The emergence of SARS-CoV-2 during the 2019–2020 COVID-19 pandemic led to a significant change in the circulation of other respiratory viruses, such as influenza viruses and respiratory syncytial virus, which temporarily ceased their circulation. The unprecedented decline in influenza virus circulation worldwide, including in Kazakhstan, during the COVID pandemic was apparently due to factors such as viral interference against the background of COVID-19 infection and the strengthening of anti-epidemic measures [29,30]. In the post-pandemic period, a partial change in the seasonality and epidemiology of respiratory viruses was observed, due to the influence of co-circulation of SARS-CoV-2 [31,32]. The 2020–2021 and 2021–2022 epidemic seasons saw changes in seasonal patterns, delayed peaks, and decreased genetic diversity of circulating A(H3N2) viruses. Following the lifting of SARS-CoV-2-related restrictions, the A(H3N2) virus caused an outbreak in southern China in the summer of 2022 and continues to circulate among humans [9]. A trend toward increased respiratory infection rates due to the easing of pandemic restrictions and changes in vaccination rates has also been observed in the United States [33].

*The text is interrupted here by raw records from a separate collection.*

-- ==== Sys2Proof/Machine/Index.lean ====
section
/-! DEFINITION. The index register and the block load (spec/42_index_memory.md). -/

namespace Sys2Proof.Machine

/-- `mov i nnn` (R150). -/
def execMovI (nnn : Addr) (s : State) : Result := .next (s.setI (absoluteAddr nnn))

/-- `add i vX` (R153): modulo 65536, no flag. -/
def execAddI (x : RegIdx) (s : State) : Result := .next (s.setI (s.i + (s.getV x).setWidth 16))

/-- The loads of the first `count` registers, in rising order (R156). -/
def State.loadRegs (s : State) : Nat → State
  | 0 => s
  | k + 1 => (s.loadRegs k).setV (Fin.ofNat 16 k) ((s.loadRegs k).indexByte k)

/-- `ldm vX` (R156): registers 0 to `x` inclusive; `I` is unchanged (R158). -/
def execLdm (x : RegIdx) (s : State) : Result := .next (s.loadRegs (x.val + 1))

end Sys2Proof.Machine
end

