-- ==== Sys2Proof/Machine/Core.lean ====
section
/-! DEFINITION. The machine behind the host's interface. -/

def Sys2Proof.core : Host.Core :=
  { State := Sys2Proof.Machine.State, Fault := Sys2Proof.Machine.Fault,
    Refusal := Sys2Proof.Machine.Refusal, step := Sys2Proof.Machine.step,
    reset := Sys2Proof.Machine.State.reset }
end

In Kazakhstan, the A(H3N2) virus began to be detected starting from weeks 42 to 52 of 2021 [34]. In our study, the main group was formed by children from birth to adolescence (0–17 years), who made up 56.91% of the sample; the adult population (18–65) made up 26.86%, and the elderly ≥65 years old—16.23%. The high percentage of samples obtained in the pediatric age group may be associated with the number of children and adolescents who sought help from medical institutions, as well as their high share (about 33%) of the population of Kazakhstan at the beginning of 2025 [35]. The results of the present study correlate with the data obtained in previous studies [6,8,13,29,32].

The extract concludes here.